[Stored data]
@[simp] theorem memWipe_pending (s : State) (a n : Nat) : (memWipe s a n).pending = s.pending := rfl
@[simp] theorem memWipe_fresh (s : State) (a n : Nat) : (memWipe s a n).fresh = s.fresh := rfl
@[simp] theorem memWipe_now (s : State) (a n : Nat) : (memWipe s a n).now = s.now := rfl
@[simp] theorem memWipe_regs (s : State) (a n : Nat) : (memWipe s a n).regs = s.regs := rfl
@[simp] theorem memWipe_tiles (s : State) (a n : Nat) : (memWipe s a n).tiles = s.tiles := rfl
@[simp] theorem memWipe_chip (s : State) (a n : Nat) : (memWipe s a n).chip = s.chip := rfl
@[simp] theorem memWipe_syncNet (s : State) (a n : Nat) : (memWipe s a n).syncNet = s.syncNet := rfl
@[simp] theorem memWipe_flight (s : State) (a n : Nat) : (memWipe s a n).flight = s.flight := rfl
@[simp] theorem memWipe_chanW (s : State) (a n : Nat) : (memWipe s a n).chanW = s.chanW := rfl
@[simp] theorem memWipe_deliv (s : State) (a n : Nat) : (memWipe s a n).deliv = s.deliv := rfl
@[simp] theorem memWipe_ctxs (s : State) (a n : Nat) : (memWipe s a n).ctxs = s.ctxs := rfl
@[simp] theorem memWipe_engines (s : State) (a n : Nat) : (memWipe s a n).engines = s.engines := rfl
@[simp] theorem memWipe_refreshP (s : State) (a n : Nat) : (memWipe s a n).refreshP = s.refreshP := rfl
@[simp] theorem memWipe_rel (s : State) (a n : Nat) : (memWipe s a n).rel = s.rel := rfl
@[simp] theorem memWipe_abuf (s : State) (a n : Nat) : (memWipe s a n).abuf = s.abuf := rfl
@[simp] theorem memWipe_canes (s : State) (a n : Nat) : (memWipe s a n).canes = s.canes := rfl
@[simp] theorem memWipe_faultHeld (s : State) (a n : Nat) : (memWipe s a n).faultHeld = s.faultHeld := rfl
@[simp] theorem memWipe_recNext (s : State) (a n : Nat) : (memWipe s a n).recNext = s.recNext := rfl
@[simp] theorem memWipe_tileMap (s : State) (a n : Nat) : (memWipe s a n).tileMap = s.tileMap := rfl
@[simp] theorem memWipe_repairRec (s : State) (a n : Nat) : (memWipe s a n).repairRec = s.repairRec := rfl
@[simp] theorem memWipe_zones (s : State) (a n : Nat) : (memWipe s a n).zones = s.zones := rfl
@[simp] theorem memWipe_foldB (s : State) (a n : Nat) : (memWipe s a n).foldB = s.foldB := rfl
@[simp] theorem memWipe_links (s : State) (a n : Nat) : (memWipe s a n).links = s.links := rfl
@[simp] theorem memWipe_lclk (s : State) (a n : Nat) : (memWipe s a n).lclk = s.lclk := rfl
@[simp] theorem memWipe_recov (s : State) (a n : Nat) : (memWipe s a n).recov = s.recov := rfl
@[simp] theorem memWipe_hot (s : State) (a n : Nat) : (memWipe s a n).hot = s.hot := rfl
@[simp] theorem memWipe_reqq (s : State) (a n : Nat) : (memWipe s a n).reqq = s.reqq := rfl
@[simp] theorem memWipe_outst (s : State) (a n : Nat) : (memWipe s a n).outst = s.outst := rfl
@[simp] theorem memWipe_inb (s : State) (a n : Nat) : (memWipe s a n).inb = s.inb := rfl
@[simp] theorem memWipe_niOut (s : State) (a n : Nat) : (memWipe s a n).niOut = s.niOut := rfl
@[simp] theorem memWipe_respW (s : State) (a n : Nat) : (memWipe s a n).respW = s.respW := rfl
@[simp] theorem memWipe_niKey (s : State) (a n : Nat) : (memWipe s a n).niKey = s.niKey := rfl
@[simp] theorem memWipe_rankC (s : State) (a n : Nat) : (memWipe s a n).rankC = s.rankC := rfl
@[simp] theorem memWipe_routeC (s : State) (a n : Nat) : (memWipe s a n).routeC = s.routeC := rfl
@[simp] theorem memWipe_retired (s : State) (a n : Nat) : (memWipe s a n).retired = s.retired := rfl
@[simp] theorem memWipe_rateWin (s : State) (a n : Nat) : (memWipe s a n).rateWin = s.rateWin := rfl
@[simp] theorem memWipe_echoed (s : State) (a n : Nat) : (memWipe s a n).echoed = s.echoed := rfl
@[simp] theorem memWipe_tim (s : State) (a n : Nat) : (memWipe s a n).tim = s.tim := rfl
@[simp] theorem memWipe_shadow (s : State) (a n : Nat) : (memWipe s a n).shadow = s.shadow := rfl
@[simp] theorem memWipe_snaps (s : State) (a n : Nat) : (memWipe s a n).snaps = s.snaps := rfl
@[simp] theorem memWipe_lpUsed (s : State) (a n : Nat) : (memWipe s a n).lpUsed = s.lpUsed := rfl
@[simp] theorem memWipe_lpPlan (s : State) (a n : Nat) : (memWipe s a n).lpPlan = s.lpPlan := rfl
@[simp] theorem memWipe_lpOpen (s : State) (a n : Nat) : (memWipe s a n).lpOpen = s.lpOpen := rfl
@[simp] theorem memWipe_ceNext (s : State) (a n : Nat) : (memWipe s a n).ceNext = s.ceNext := rfl
@[simp] theorem memWipe_rowErr (s : State) (a n : Nat) : (memWipe s a n).rowErr = s.rowErr := rfl
@[simp] theorem memWipe_ppr (s : State) (a n : Nat) : (memWipe s a n).ppr = s.ppr := rfl
@[simp] theorem memWipe_refWin (s : State) (a n : Nat) : (memWipe s a n).refWin = s.refWin := rfl
@[simp] theorem memWipe_scrubAt (s : State) (a n : Nat) : (memWipe s a n).scrubAt = s.scrubAt := rfl
@[simp] theorem memWipe_lnkPlan (s : State) (a n : Nat) : (memWipe s a n).lnkPlan = s.lnkPlan := rfl
@[simp] theorem memWipe_lnkOpen (s : State) (a n : Nat) : (memWipe s a n).lnkOpen = s.lnkOpen := rfl
@[simp] theorem memWipe_congWin (s : State) (a n : Nat) : (memWipe s a n).congWin = s.congWin := rfl
@[simp] theorem memWipe_recPhase (s : State) (a n : Nat) : (memWipe s a n).recPhase = s.recPhase := rfl
@[simp] theorem memWipe_recOpen (s : State) (a n : Nat) : (memWipe s a n).recOpen = s.recOpen := rfl
@[simp] theorem memWipe_protoMajor (s : State) (a n : Nat) : (memWipe s a n).protoMajor = s.protoMajor := rfl
@[simp] theorem memWipe_protoMinor (s : State) (a n : Nat) : (memWipe s a n).protoMinor = s.protoMinor := rfl
@[simp] theorem memWipe_hostMem (s : State) (a n : Nat) : (memWipe s a n).hostMem = s.hostMem := rfl
@[simp] theorem memWipe_winMem (s : State) (a n : Nat) : (memWipe s a n).winMem = s.winMem := rfl
@[simp] theorem memWipe_winVf (s : State) (a n : Nat) : (memWipe s a n).winVf = s.winVf := rfl
@[simp] theorem memWipe_cmds (s : State) (a n : Nat) : (memWipe s a n).cmds = s.cmds := rfl
@[simp] theorem memWipe_outs (s : State) (a n : Nat) : (memWipe s a n).outs = s.outs := rfl
@[simp] theorem memWipe_msix (s : State) (a n : Nat) : (memWipe s a n).msix = s.msix := rfl
@[simp] theorem memWipe_vfApt (s : State) (a n : Nat) : (memWipe s a n).vfApt = s.vfApt := rfl
@[simp] theorem memWipe_ideKeys (s : State) (a n : Nat) : (memWipe s a n).ideKeys = s.ideKeys := rfl
@[simp] theorem memWipe_ideBad (s : State) (a n : Nat) : (memWipe s a n).ideBad = s.ideBad := rfl
@[simp] theorem memWipe_spdmSt (s : State) (a n : Nat) : (memWipe s a n).spdmSt = s.spdmSt := rfl
@[simp] theorem memWipe_sbd (s : State) (a n : Nat) : (memWipe s a n).sbd = s.sbd := rfl
@[simp] theorem memWipe_jtag (s : State) (a n : Nat) : (memWipe s a n).jtag = s.jtag := rfl
@[simp] theorem memWipe_twin (s : State) (a n : Nat) : (memWipe s a n).twin = s.twin := rfl
@[simp] theorem memWipe_hang (s : State) (a n : Nat) : (memWipe s a n).hang = s.hang := rfl
@[simp] theorem memWipe_recAt (s : State) (a n : Nat) : (memWipe s a n).recAt = s.recAt := rfl
@[simp] theorem memWipe_recStep (s : State) (a n : Nat) : (memWipe s a n).recStep = s.recStep := rfl
@[simp] theorem memWipe_pwr (s : State) (a n : Nat) : (memWipe s a n).pwr = s.pwr := rfl
@[simp] theorem memWipe_idle (s : State) (a n : Nat) : (memWipe s a n).idle = s.idle := rfl
@[simp] theorem memWipe_flash (s : State) (a n : Nat) : (memWipe s a n).flash = s.flash := rfl
@[simp] theorem memWipe_fuse (s : State) (a n : Nat) : (memWipe s a n).fuse = s.fuse := rfl
@[simp] theorem memWipe_boot (s : State) (a n : Nat) : (memWipe s a n).boot = s.boot := rfl
@[simp] theorem memWipe_spill (s : State) (a n : Nat) : (memWipe s a n).spill = s.spill := rfl
@[simp] theorem memWipe_gathered (s : State) (a n : Nat) : (memWipe s a n).gathered = s.gathered := rfl
@[simp] theorem memWipe_hostAcc (s : State) (a n : Nat) : (memWipe s a n).hostAcc = s.hostAcc := rfl
@[simp] theorem memWipe_rankQ (s : State) (a n : Nat) : (memWipe s a n).rankQ = s.rankQ := rfl
@[simp] theorem memWipe_flagAt (s : State) (a n : Nat) : (memWipe s a n).flagAt = s.flagAt := rfl
@[simp] theorem memWipe_shadowAt (s : State) (a n : Nat) : (memWipe s a n).shadowAt = s.shadowAt := rfl
@[simp] theorem memWipe_trainStore (s : State) (a n : Nat) : (memWipe s a n).trainStore = s.trainStore := rfl
@[simp] theorem memWipe_lpTrain (s : State) (a n : Nat) : (memWipe s a n).lpTrain = s.lpTrain := rfl

end Machine
end Sys2Proof
end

Task to carry out> Look above for the line holding "s.deliv := rfl" and the line holding "s.ctxs := rfl", then output exactly those two lines and every line between them, nothing more.

Output of the exercise>
@[simp] theorem memWipe_deliv (s : State) (a n : Nat) : (memWipe s a n).deliv = s.deliv := rfl
@[simp] theorem memWipe_ctxs (s : State) (a n : Nat) : (memWipe s a n).ctxs = s.ctxs := rfl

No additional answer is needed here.